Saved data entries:
-- ==== Sys2Proof/Machine/TimeOps.lean ====
section
/-! DEFINITION. The time base (chapter 08): locks, slews, steps, the coarse flag and the uncertainty, and the
choice of role and source. -/

namespace Sys2Proof.Machine

/-- Set the correction still to be slewed, and SLEWING. -/
def Dev.setSlew (d : Dev) (v : Int) : Dev := (d.setReg Reg.DLR_SLEW_LEFT (wInt v)).setFlag Reg.DLR_TIME_STS 5 (v != 0)

/-- Set COARSE in DLR_TIME_STS. -/
def Dev.setCoarse (d : Dev) (b : Bool) : Dev := d.setFlag Reg.DLR_TIME_STS 3 b

/-- The register takes the figure of the tick. -/
def Dev.timeUnc (d : Dev) : Dev := d.setReg Reg.GLB_TIME_UNC (w32 d.uncNow)

/-- The count runs after the leader of the pair: SRC is 2 (Table DLR-1). -/
def Dev.follows (d : Dev) : Bool := d.fld Reg.DLR_TIME_STS 2 1 == 2

/-- COARSE follows the lock (R230, R563): it clears when a lock holds and the correction left is within 1,024 ticks, on a follower only
while its leader's is clear; a leader that is COARSE makes its locked follower COARSE. -/
def Dev.coarseCheck (d : Dev) : Dev :=
  if d.timeLocked && d.follows && d.leadCoarse then d.setCoarse true
  else if d.coarse && d.timeLocked && d.stepPend.isNone && decide (d.slewLeft.natAbs ≤ 1024) then d.setCoarse false else d

/-- The capture record of a change of the time line: EPOCH, COARSE, and the step in ticks, 0 for a lock change (Table SCP-5). -/
def Dev.timeRec (d : Dev) (step : Nat) : Dev := d.capRec 0x04 0 [(2, d.epoch), (1, d.coarse.toNat), (8, step)]

/-- Raise TIME_CHG when LOCKED, SRC, LEADER or COARSE changed. -/
def Dev.timeChange (d0 d : Dev) : Dev :=
  if d0.fld Reg.DLR_TIME_STS 4 0 == d.fld Reg.DLR_TIME_STS 4 0 then d else (d.timeRec 0).raise 0x700 0

/-- The nearest multiple of 2,048 to an offset, halfway toward zero (R227). -/
def stepOf (ofs : Int) : Int :=
  let n := (ofs.natAbs + 1023) / 2048
  if 0 ≤ ofs then (2048 * n : Nat) else -((2048 * n : Nat) : Int)

/-- Take a correction from a lock's source (R227): a COARSE count with STEP_EN = 1 steps at the next trick-group
boundary, everything else is slewed. -/
def Dev.correct (d : Dev) (ofs : Int) : Dev :=
  let d := (d.setReg Reg.DLR_TIME_OFS (wInt ofs)).setSlew ofs
  let st := stepOf ofs
  { d with stepPend := if d.coarse && d.flag Reg.DLR_TIME_CTL 2 && st != 0 then some st else none }

/-- Declare a lock with a figure of Table DLR-2. -/
def Dev.timeLock (d : Dev) (fig : Nat) : Dev :=
  let d := if d.timeLocked then d else { d with timePre := d.fld Reg.GLB_TIME_UNC 31 0 }
  let d := { d.setFlag Reg.DLR_TIME_STS 0 true with timeFig := fig, lossAt := none }
  d.coarseCheck.timeUnc

/-- Lose the lock: a leader holds over from its figure at the loss (Table DLR-2). -/
def Dev.timeUnlock (d : Dev) : Dev :=
  if d.timeLocked then
    { d.setFlag Reg.DLR_TIME_STS 0 false with lossAt := some (d.tick, d.uncNow), stepPend := none }
  else d

/-- HIF_PTM_STS.LOCKED with PTM_EN = 1: an own PTM lock counts (R228). -/
def Dev.ptmLocked (d : Dev) : Bool := d.flag Reg.HIF_PTM_STS 0 && d.flag Reg.DLR_TIME_CTL 0

/-- The Gulon link is up and TWIN_EN = 1 (Table DLR-1). -/
def Dev.timeLink (d : Dev) : Bool := d.flag Reg.TWN_LINK_STS 0 && d.flag Reg.DLR_TIME_CTL 1

/-- The role and source of Table DLR-1. -/
def Dev.timeRole (d : Dev) : Dev :=
  let own := d.ptmLocked
  let lead := if !d.timeLink then true else if own == d.twinPtm then d.side == 0 else own
  let src := if lead then (if own then 1 else 0) else 2
  let was := d.flag Reg.DLR_TIME_STS 4
  let d' := (d.setFlag Reg.DLR_TIME_STS 4 lead).setFld Reg.DLR_TIME_STS 2 1 src
  let d' := if lead then d'.setReg Reg.DLR_TWIN_OFS 0 else d'
  let d' := if lead != was then { d' with exGood := 0, exBad := 0, exLast := d.tick } else d'
  let d' := if (lead && !own) || (!lead && was) then d'.timeUnlock
    else if lead && !was && d'.timeLocked then { d' with timeFig := 8 }.timeUnc else d'
  Dev.timeChange d d'

/-- A correction is there to slew, and the trick in progress has not had its one period for it (R227). -/
def Dev.slews (d : Dev) : Bool := d.slewLeft != 0 && d.stepPend.isNone && !d.slewDone

/-- One tick of correction is slewed (R227), at most once per trick. -/
def Dev.slewTick (d : Dev) : Dev :=
  let d' : Dev := if d.slews then { d.setSlew (d.slewLeft - d.slewLeft.sign) with slewDone := true } else d
  Dev.timeChange d d'.coarseCheck.timeUnc

/-- One period of the clock within a trick (R225, R227): the count advances by one, or, once per trick while a correction is slewed, by 2
or by 0; the period that slews is the earliest that can (DESIGN CHOICE, log 220). -/
def Dev.period (d : Dev) : Dev :=
  let n := if 0 < d.slewLeft then 2 else 0
  if d.slews && decide (d.tick % 2048 + n < 2048) then { d.slewTick with tick := d.tick + n } else { d with tick := d.tick + 1 }

/-- The count moves on to the end of the trick in progress, which has its slewing period if it had none (R227). -/
def Dev.endTrick (d : Dev) (t : Nat) : Dev :=
  let d := if d.tick % 2048 ≤ 2045 then d.slewTick else d
  { d with tick := t, slewDone := false }

/-- A step that waits is applied (R227): the count moves by a multiple of 2,048 ticks, and with it the mark from which missed exchanges count (R229). -/
def Dev.stepTick (d : Dev) : Dev :=
  match d.stepPend with
  | none => d
  | some st =>
    if d.coarse && d.flag Reg.DLR_TIME_CTL 2 then
      let t := ((d.tick : Int) + st).toNat
      let v := if 0 ≤ st then st.toNat else 2 ^ 64 - (-st).toNat
      let d' := { d with tick := t, stepPend := none, exLast := ((d.exLast : Int) + st).toNat }
      let d' := (d'.set64 Reg.DLR_STEP_LO Reg.DLR_STEP_HI v).inc Reg.DLR_STEPS 1
      let d' := (d'.setSlew (d.slewLeft - st)).coarseCheck.timeUnc
      ((Dev.timeChange d d').timeRec v).raise 0x700 1
    else { d with stepPend := none }

end Sys2Proof.Machine
end

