/-- SLICE_HEAD_WRITE (R98): refused whole, with error 0x0105 for the first byte that names a head that does not exist. -/
def doSliceHeadWrite (w : Nat) (v : Word) (d : Dev) : Dev :=
  let w := w % 256
  regWrite d (Reg.HIF_SLICE_HEAD w) v (fun new d =>
    match (List.range 4).find? (fun i => !d.headByteOk (bits new (8 * i + 7) (8 * i))) with
    | some i => d.recordErr 0x102 0x0105 (4 * w + i) (bits v (8 * i + 7) (8 * i))
    | none =>
      let ss := (List.range 4).filter (fun i => bits new (8 * i + 7) (8 * i) != d.headByte (4 * w + i))
      let d := ss.foldl (fun (d : Dev) i => d.setSlice (4 * w + i) { d.slice (4 * w + i) with headTick := d.tick }) d
      ((storeReg (Reg.HIF_SLICE_HEAD w) new d).movesFrom (fun s => s / 4 == w)).releaseAllHeld)
def execSliceHeadWrite (w : Nat) (v : Word) (s : State) : Host.Outcome State Fault Refusal := act s (doSliceHeadWrite w v)

end Sys2Proof.Machine
end

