/-- Launch one operation (R272 to R274), or refuse it before anything reaches the die; a read uses the offsets of its zone in the slot that it names
(R264).  A suspend of a die that reads or is suspended, and a resume of one that reads, get BUSY (DESIGN CHOICE, log 257). -/
def Dev.fireArm (d : Dev) (p : Nat) (a : BArm) : Dev :=
  let b := d.bridge p
  let x := b.die a.die
  let refuse (st : Nat) : Dev := d.refuseCmd p a.cmd a.opc st
  let keys := (planesOf a.planes).map (fun pl => nextKey a.die pl a.block)
  match a.opc with
  | 0x01 =>
    let zone := min 3 (if a.slc then a.page / 192 else a.page / 768)
    if x.rdTag.isSome ∨ (x.st ≠ .idle ∧ x.st ≠ .suspended) then refuse bsBusy
    else d.setBridge p (b.setDie a.die { x with
      rdTag := some a.tag, st := if x.st = .idle then .reading else x.st
      rdOfs := ((SMap.get (fun _ => []) b.slots (a.die * 8 + a.arg / 32)).drop (15 * zone)).take 15 })
  | 0x02 =>
    if x.busy ∨ x.st = .failed then refuse bsBusy
    else if (b.bufs.find a.arg).isNone then refuse bsBufEmpty
    else if !keys.all (fun k => b.next.find k == some (a.page + 1)) then refuse bsNotErased
    else
      let b := { b with next := keys.foldl (fun m k => SMap.insert m k (a.page + 2)) b.next }
      d.setBridge p (b.setDie a.die { x with st := .programming, tag := a.tag, opc := 2, block := a.block, page := a.page,
                                             planes := a.planes, buf := a.arg, sus := 0, orphan := false })
  | 0x03 =>
    if x.busy ∨ x.st = .failed then refuse bsBusy
    else d.setBridge p (b.setDie a.die { x with st := .erasing, tag := a.tag, opc := 3, block := a.block, page := 0,
                                                planes := a.planes, buf := 32, sus := 0, orphan := false })
  | 0x04 =>
    if x.st = .programming ∨ x.st = .erasing then
      if 8 ≤ x.sus then refuse bsSusLimit
      else d.setBridge p (b.setDie a.die { x with st := .suspended, sus := x.sus + 1 })
    else if x.st = .reading ∨ x.st = .suspended then refuse bsBusy
    else d.respond p a.cmd 0x82 bsIdle [0x04, 0, 0]
  | _ =>
    if x.st = .suspended then
      if x.rdTag.isSome then refuse bsBusy
      else d.setBridge p (b.setDie a.die { x with st := if x.opc = 2 then .programming else .erasing })
    else d.respond p a.cmd 0x82 bsIdle [0x05, 0, 0]

/-- The order in which the arms of a trick are issued (R268): LEAD first and in SEQ order within; a read of a die that a DIE_SUSPEND of the trick suspends
comes when that is done. -/
def firingOrder (arms : List BArm) : List BArm :=
  let l := arms.filter (·.lead) ++ arms.filter (fun a => !a.lead)
  let held (a : BArm) : Bool := a.opc == 0x01 && arms.any (fun s => s.opc == 0x04 && s.die == a.die)
  l.filter (fun a => !held a) ++ l.filter held

/-- TRICK_MARK (R268, R275): from the holder's port, the confirmed arms of the marked trick fire; ARM_CUT reports them. -/
def doTrickMark (port side trick dly : Nat) (d : Dev) : Dev :=
  let p := port % 512
  let b := d.bridge p
  let t := trick % 65536
  let _ := dly
  if b.power ≠ 0 ∨ b.holder ≠ side % 2 + 1 then d
  else
    let mine := b.arms.filter (fun a => a.trick == t && a.cut)
    let d := d.setBridge p { b with trick := t, arms := b.arms.filter (fun a => a.trick == (t + 1) % 65536), cutFor := none }
    let d := (firingOrder mine).foldl (fun d a => d.fireArm p a) d
    d.emit (.response p (side % 2) 0x8C 0 0 0 0 [t, b.cutSeq, 1, mine.length])
def execTrickMark (port side trick dly : Nat) (s : State) : Host.Outcome State Fault Refusal := actBoard s (doTrickMark port side trick dly)

/-- MARK_MISS (R269): nothing fires, the trick's arms are discarded, and ARM_CUT says FIRED = 0. -/
def doMarkMiss (port : Nat) (d : Dev) : Dev :=
  let p := port % 512
  let b := d.bridge p
  if b.power ≠ 0 then d
  else
    let t := (b.trick + 1) % 65536
    (d.setBridge p { b with trick := t, arms := b.arms.filter (fun a => a.trick == (t + 1) % 65536), cutFor := none }).emit
      (.response p (b.holder - 1) 0x8C 0 0 0 0 [t, b.cutSeq, 0, 0])
def execMarkMiss (port : Nat) (s : State) : Host.Outcome State Fault Refusal := actBoard s (doMarkMiss port)

end Sys2Proof.Machine
end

■ Exercise brief ■
Please print verbatim each line from the first line of the entries above to the line that contains "(Table SCP-5). -/", inclusive, and nothing more.

■ Exercise solution ■
-- ==== Sys2Proof/Machine/TimeOps.lean ====
section
/-! DEFINITION. The time base (chapter 08): locks, slews, steps, the coarse flag and the uncertainty, and the
choice of role and source. -/

namespace Sys2Proof.Machine

/-- Set the correction still to be slewed, and SLEWING. -/
def Dev.setSlew (d : Dev) (v : Int) : Dev := (d.setReg Reg.DLR_SLEW_LEFT (wInt v)).setFlag Reg.DLR_TIME_STS 5 (v != 0)

/-- Set COARSE in DLR_TIME_STS. -/
def Dev.setCoarse (d : Dev) (b : Bool) : Dev := d.setFlag Reg.DLR_TIME_STS 3 b

/-- The register takes the figure of the tick. -/
def Dev.timeUnc (d : Dev) : Dev := d.setReg Reg.GLB_TIME_UNC (w32 d.uncNow)

/-- The count runs after the leader of the pair: SRC is 2 (Table DLR-1). -/
def Dev.follows (d : Dev) : Bool := d.fld Reg.DLR_TIME_STS 2 1 == 2

/-- COARSE follows the lock (R230, R563): it clears when a lock holds and the correction left is within 1,024 ticks, on a follower only
while its leader's is clear; a leader that is COARSE makes its locked follower COARSE. -/
def Dev.coarseCheck (d : Dev) : Dev :=
  if d.timeLocked && d.follows && d.leadCoarse then d.setCoarse true
  else if d.coarse && d.timeLocked && d.stepPend.isNone && decide (d.slewLeft.natAbs ≤ 1024) then d.setCoarse false else d

/-- The capture record of a change of the time line: EPOCH, COARSE, and the step in ticks, 0 for a lock change (Table SCP-5). -/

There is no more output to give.